Requirement - Beneath this task are records; print exactly the stretch of them from the line with "-- ==== Sys2Proof/Laws/State.lean" through the line with "s.ieDone := rfl", both ends included.
'''
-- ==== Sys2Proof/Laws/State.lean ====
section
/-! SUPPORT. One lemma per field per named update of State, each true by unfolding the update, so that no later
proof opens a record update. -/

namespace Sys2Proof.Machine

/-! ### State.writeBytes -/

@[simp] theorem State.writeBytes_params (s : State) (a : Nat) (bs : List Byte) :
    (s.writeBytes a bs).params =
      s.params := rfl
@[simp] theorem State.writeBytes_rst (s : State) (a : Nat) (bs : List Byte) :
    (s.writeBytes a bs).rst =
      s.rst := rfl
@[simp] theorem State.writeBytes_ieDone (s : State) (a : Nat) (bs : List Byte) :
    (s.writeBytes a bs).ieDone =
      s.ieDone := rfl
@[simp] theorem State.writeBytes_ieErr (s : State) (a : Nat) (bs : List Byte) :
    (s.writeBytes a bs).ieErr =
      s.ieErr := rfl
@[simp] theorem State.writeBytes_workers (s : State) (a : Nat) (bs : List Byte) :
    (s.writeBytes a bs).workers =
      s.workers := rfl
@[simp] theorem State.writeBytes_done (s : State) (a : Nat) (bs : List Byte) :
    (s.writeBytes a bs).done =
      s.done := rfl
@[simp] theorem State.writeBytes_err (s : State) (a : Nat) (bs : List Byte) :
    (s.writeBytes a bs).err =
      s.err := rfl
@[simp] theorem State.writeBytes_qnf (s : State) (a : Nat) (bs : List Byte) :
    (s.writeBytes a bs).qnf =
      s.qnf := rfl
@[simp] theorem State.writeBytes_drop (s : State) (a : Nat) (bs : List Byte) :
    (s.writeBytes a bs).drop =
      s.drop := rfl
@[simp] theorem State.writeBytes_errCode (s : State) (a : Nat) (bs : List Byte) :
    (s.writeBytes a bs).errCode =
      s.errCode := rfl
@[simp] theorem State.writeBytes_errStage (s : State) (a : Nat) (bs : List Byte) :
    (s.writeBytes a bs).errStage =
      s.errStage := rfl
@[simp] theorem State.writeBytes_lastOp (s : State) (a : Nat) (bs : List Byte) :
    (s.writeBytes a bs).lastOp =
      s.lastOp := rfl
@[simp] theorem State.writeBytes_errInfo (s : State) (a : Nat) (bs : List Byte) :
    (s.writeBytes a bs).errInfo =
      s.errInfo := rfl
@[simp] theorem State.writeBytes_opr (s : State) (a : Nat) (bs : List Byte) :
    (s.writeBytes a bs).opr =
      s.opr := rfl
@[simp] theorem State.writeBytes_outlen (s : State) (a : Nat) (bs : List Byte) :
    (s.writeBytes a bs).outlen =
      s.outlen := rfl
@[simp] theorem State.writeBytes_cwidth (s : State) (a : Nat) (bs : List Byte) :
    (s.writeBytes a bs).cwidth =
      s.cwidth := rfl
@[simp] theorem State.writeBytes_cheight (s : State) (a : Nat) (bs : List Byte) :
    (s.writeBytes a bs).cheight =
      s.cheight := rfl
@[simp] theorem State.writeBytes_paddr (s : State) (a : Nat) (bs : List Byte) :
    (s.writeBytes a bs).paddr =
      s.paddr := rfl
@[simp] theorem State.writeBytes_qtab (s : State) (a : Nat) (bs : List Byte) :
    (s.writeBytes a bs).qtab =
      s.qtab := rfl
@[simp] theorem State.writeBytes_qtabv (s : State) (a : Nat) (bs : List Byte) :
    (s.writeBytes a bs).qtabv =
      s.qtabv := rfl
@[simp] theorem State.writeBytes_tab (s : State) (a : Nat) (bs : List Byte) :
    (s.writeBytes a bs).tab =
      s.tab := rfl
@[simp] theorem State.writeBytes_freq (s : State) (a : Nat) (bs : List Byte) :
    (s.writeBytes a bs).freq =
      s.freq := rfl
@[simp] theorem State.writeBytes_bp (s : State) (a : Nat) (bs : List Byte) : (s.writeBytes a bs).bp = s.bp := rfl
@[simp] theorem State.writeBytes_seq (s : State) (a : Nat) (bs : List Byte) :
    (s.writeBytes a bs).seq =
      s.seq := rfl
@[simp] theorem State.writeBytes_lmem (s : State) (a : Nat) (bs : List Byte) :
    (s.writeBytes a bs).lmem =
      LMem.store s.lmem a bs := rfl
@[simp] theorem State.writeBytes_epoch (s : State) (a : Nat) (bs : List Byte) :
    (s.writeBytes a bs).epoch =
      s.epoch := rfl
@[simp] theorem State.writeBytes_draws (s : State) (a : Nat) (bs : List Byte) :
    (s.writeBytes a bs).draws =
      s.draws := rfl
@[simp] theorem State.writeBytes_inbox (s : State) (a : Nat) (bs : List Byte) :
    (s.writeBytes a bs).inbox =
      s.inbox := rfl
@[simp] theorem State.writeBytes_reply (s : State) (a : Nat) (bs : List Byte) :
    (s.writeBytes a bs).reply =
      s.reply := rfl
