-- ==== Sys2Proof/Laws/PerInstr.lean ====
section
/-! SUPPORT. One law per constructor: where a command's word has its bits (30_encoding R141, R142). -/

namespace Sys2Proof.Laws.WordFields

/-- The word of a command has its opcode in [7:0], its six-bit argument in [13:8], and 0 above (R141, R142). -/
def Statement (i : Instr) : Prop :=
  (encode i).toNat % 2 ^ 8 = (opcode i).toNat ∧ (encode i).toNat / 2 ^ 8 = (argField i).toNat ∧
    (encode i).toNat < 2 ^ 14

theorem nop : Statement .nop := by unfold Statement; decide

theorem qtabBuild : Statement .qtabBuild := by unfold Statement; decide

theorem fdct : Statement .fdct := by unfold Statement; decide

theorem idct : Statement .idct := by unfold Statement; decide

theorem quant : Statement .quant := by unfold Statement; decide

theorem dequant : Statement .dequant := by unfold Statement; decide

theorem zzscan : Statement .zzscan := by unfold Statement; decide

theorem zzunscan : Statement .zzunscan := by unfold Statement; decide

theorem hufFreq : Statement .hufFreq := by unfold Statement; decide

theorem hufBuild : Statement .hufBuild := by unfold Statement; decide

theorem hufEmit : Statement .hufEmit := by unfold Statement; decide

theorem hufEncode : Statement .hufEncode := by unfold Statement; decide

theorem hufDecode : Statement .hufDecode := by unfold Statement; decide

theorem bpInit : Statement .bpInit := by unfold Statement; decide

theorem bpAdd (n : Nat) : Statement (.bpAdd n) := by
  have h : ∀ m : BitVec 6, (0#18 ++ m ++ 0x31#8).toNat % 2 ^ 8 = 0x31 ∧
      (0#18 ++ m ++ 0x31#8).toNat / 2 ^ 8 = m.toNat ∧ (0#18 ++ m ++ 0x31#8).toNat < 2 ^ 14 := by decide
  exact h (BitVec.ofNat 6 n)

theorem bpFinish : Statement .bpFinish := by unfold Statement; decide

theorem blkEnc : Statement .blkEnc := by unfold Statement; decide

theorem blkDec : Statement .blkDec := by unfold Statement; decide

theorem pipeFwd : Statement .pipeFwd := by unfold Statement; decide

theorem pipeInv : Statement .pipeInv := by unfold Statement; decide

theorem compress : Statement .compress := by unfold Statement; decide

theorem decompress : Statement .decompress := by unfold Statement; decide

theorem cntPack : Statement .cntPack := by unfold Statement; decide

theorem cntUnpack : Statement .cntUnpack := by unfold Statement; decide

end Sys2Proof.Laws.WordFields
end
'''
'''
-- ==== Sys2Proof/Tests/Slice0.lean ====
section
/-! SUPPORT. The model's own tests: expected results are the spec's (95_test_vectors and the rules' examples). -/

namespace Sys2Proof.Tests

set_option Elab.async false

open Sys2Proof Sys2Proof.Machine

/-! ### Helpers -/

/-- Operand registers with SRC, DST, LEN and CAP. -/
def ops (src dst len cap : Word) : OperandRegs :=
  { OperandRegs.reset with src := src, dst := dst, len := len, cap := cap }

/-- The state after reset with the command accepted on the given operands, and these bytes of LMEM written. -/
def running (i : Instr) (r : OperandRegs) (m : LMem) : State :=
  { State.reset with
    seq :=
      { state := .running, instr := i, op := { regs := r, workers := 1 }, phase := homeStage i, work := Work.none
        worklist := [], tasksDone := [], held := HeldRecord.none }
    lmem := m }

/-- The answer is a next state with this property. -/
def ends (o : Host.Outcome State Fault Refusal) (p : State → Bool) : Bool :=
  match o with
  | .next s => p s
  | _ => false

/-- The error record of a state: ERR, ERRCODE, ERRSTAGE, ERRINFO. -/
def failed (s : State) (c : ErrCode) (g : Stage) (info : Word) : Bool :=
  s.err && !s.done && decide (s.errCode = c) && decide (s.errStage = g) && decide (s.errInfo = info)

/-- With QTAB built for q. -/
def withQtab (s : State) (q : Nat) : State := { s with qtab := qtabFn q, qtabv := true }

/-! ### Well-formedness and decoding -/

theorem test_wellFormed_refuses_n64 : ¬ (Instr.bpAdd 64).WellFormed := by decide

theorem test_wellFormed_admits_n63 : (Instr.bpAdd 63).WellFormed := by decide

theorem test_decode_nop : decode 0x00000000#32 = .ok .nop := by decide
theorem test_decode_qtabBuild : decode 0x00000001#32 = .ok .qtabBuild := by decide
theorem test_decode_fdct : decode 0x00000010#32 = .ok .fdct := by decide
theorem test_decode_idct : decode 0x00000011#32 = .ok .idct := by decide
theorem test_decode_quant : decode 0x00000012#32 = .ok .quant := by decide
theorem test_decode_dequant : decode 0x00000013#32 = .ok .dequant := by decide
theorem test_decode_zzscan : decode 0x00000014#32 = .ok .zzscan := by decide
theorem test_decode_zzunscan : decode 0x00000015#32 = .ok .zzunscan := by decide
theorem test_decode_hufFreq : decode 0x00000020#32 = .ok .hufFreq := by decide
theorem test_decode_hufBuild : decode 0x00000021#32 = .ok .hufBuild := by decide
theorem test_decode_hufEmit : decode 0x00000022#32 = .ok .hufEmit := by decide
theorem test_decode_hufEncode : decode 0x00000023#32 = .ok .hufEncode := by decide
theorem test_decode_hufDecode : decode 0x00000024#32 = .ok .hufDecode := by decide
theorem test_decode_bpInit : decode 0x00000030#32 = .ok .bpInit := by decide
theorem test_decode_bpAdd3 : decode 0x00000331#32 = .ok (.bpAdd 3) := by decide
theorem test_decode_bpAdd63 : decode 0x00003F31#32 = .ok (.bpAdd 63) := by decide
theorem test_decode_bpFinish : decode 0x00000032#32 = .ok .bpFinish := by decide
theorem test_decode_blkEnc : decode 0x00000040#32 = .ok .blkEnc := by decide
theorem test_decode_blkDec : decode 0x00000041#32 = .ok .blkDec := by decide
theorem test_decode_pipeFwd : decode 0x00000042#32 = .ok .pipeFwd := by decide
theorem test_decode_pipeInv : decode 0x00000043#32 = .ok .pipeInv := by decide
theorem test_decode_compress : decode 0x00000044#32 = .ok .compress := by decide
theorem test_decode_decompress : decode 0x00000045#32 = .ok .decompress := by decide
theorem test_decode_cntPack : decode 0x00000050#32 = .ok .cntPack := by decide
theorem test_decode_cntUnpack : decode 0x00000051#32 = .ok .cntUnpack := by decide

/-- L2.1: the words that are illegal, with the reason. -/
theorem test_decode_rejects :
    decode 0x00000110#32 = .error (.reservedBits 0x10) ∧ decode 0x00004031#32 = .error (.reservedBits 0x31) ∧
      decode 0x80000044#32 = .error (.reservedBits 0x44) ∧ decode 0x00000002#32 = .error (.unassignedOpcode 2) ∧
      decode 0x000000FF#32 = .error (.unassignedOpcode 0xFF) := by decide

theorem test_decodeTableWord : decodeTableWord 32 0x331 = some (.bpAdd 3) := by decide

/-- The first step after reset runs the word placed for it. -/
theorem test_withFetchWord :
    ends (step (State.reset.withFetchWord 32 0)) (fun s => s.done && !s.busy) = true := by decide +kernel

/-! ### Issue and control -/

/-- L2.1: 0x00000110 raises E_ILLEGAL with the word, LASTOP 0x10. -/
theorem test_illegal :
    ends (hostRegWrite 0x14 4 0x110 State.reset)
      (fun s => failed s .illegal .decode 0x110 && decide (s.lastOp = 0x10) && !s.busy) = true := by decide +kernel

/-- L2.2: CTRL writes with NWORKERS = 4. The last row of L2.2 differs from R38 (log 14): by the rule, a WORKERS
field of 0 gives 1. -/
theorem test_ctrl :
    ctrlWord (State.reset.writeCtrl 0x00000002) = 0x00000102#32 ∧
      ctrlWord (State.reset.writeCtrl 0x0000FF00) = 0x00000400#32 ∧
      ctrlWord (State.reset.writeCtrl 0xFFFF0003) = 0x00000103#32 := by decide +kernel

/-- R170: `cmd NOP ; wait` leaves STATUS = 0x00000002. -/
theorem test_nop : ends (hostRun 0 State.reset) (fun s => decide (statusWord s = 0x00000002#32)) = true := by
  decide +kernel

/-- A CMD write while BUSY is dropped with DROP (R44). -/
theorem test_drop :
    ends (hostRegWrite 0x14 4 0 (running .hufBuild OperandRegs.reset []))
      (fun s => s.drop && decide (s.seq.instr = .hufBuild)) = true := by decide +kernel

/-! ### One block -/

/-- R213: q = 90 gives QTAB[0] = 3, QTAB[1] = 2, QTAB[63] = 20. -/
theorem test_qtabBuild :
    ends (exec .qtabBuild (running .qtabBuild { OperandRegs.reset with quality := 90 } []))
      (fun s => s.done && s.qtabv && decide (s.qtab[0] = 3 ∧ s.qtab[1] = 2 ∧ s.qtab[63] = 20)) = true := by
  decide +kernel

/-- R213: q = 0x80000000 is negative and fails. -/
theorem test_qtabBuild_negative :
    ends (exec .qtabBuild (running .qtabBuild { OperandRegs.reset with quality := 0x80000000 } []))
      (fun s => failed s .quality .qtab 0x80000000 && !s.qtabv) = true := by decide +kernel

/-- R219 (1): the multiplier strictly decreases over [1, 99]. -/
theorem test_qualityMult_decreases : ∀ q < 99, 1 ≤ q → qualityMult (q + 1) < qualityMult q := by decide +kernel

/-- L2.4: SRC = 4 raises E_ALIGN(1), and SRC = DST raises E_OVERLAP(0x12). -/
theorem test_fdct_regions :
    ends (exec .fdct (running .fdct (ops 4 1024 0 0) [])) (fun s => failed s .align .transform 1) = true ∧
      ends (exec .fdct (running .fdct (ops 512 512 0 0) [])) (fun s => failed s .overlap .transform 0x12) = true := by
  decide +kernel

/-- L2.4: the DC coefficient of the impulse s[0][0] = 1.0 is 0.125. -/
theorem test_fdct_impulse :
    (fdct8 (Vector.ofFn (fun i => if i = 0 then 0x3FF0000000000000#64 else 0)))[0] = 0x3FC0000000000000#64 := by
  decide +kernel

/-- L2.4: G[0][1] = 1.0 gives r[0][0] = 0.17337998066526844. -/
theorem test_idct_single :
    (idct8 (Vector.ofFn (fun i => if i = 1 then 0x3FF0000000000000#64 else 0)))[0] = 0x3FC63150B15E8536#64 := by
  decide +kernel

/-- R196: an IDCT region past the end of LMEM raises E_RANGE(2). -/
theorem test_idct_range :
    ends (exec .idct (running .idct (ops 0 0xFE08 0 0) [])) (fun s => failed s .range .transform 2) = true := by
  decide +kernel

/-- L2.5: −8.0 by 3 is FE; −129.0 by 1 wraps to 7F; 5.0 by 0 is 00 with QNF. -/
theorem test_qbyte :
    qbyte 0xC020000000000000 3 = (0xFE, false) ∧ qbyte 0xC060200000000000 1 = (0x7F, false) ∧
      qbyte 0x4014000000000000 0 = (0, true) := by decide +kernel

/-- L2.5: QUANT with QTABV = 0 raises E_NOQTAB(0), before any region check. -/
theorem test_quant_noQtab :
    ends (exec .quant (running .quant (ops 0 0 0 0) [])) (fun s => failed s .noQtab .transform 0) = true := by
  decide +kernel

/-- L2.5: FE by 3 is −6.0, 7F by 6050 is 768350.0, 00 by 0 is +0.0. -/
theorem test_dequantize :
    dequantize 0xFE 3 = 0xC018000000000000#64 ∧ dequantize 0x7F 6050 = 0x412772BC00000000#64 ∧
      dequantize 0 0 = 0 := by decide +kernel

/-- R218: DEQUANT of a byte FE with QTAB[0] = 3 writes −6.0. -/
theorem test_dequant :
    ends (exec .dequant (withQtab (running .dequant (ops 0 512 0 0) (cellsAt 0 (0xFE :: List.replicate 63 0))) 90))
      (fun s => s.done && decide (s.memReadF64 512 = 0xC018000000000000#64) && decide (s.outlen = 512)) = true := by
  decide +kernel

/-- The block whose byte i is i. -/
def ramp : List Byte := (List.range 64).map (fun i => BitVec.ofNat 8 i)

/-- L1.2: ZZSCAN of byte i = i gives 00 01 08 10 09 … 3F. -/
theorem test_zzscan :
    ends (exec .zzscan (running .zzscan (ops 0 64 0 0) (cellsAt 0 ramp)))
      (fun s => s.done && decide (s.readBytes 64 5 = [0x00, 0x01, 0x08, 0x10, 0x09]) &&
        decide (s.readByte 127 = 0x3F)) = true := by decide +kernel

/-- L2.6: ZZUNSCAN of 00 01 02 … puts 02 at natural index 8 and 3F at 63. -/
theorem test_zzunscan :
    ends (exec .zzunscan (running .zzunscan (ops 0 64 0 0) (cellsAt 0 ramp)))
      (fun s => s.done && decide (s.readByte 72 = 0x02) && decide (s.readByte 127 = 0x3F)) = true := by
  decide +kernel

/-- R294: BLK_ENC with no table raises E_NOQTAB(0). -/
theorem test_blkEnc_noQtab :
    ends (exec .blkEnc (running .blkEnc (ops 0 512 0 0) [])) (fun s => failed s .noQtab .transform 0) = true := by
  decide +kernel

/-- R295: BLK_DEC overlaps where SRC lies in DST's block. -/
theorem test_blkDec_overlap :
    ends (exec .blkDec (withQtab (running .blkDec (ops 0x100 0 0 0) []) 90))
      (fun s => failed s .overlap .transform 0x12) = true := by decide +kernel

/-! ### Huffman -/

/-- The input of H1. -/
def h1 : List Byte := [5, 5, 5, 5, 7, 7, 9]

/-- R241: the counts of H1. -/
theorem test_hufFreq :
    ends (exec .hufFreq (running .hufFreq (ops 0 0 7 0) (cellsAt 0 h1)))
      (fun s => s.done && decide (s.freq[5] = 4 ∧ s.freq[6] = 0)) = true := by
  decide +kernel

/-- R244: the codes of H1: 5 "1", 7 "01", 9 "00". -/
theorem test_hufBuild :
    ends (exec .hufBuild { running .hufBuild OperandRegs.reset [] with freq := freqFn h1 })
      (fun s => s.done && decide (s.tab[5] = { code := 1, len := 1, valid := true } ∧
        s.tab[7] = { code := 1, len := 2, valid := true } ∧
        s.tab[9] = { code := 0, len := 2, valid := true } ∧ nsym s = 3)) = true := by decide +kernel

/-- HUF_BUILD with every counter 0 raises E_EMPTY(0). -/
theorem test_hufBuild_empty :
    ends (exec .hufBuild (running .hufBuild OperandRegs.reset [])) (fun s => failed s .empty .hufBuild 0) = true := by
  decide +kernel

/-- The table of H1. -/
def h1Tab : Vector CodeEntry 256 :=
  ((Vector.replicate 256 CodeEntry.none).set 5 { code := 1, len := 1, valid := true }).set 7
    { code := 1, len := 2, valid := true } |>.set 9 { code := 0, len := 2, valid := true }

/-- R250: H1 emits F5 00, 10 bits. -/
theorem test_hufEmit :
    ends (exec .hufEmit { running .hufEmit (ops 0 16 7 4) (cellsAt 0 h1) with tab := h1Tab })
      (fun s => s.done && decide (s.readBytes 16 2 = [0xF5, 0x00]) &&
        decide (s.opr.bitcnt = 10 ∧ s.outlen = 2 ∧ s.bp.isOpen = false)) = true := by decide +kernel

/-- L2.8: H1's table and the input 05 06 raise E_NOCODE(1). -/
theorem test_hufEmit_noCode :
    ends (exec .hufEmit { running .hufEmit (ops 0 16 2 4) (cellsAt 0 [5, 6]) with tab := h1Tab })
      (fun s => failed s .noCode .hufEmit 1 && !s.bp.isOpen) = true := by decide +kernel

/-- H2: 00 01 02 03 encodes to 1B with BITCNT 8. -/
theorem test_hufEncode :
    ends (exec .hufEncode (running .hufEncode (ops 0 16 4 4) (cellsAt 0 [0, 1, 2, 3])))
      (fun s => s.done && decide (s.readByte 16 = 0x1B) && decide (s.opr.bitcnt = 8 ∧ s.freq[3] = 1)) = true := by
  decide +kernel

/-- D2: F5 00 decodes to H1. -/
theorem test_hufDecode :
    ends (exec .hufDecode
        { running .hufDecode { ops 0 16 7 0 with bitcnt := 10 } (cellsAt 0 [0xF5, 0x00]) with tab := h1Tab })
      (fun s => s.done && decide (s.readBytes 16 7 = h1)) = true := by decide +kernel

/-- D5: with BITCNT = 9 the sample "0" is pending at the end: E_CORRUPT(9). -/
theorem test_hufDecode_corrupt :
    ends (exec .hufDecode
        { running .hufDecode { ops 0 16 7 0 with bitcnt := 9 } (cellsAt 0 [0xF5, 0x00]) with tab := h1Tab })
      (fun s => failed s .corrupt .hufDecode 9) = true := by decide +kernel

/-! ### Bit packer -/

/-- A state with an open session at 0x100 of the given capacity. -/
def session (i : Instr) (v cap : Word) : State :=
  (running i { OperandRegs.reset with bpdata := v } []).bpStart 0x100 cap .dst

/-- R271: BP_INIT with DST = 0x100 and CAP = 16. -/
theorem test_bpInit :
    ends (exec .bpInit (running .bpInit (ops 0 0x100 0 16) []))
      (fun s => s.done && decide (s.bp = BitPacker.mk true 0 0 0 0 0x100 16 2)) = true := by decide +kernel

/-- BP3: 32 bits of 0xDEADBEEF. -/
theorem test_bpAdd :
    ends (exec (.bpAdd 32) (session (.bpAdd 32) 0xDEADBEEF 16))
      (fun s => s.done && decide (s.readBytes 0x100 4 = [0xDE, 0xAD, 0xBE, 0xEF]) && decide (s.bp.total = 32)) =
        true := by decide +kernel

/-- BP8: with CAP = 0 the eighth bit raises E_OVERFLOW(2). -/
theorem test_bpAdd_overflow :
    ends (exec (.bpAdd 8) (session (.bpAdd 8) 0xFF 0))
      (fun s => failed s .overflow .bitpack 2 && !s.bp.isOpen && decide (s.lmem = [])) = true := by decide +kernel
'''
Reply to the exercise -
-- ==== Sys2Proof/Laws/State.lean ====
section
/-! SUPPORT. One lemma per field per named update of State, each true by unfolding the update, so that no later
proof opens a record update. -/

namespace Sys2Proof.Machine

/-! ### State.writeBytes -/

@[simp] theorem State.writeBytes_params (s : State) (a : Nat) (bs : List Byte) :
    (s.writeBytes a bs).params =
      s.params := rfl
@[simp] theorem State.writeBytes_rst (s : State) (a : Nat) (bs : List Byte) :
    (s.writeBytes a bs).rst =
      s.rst := rfl
@[simp] theorem State.writeBytes_ieDone (s : State) (a : Nat) (bs : List Byte) :
    (s.writeBytes a bs).ieDone =
      s.ieDone := rfl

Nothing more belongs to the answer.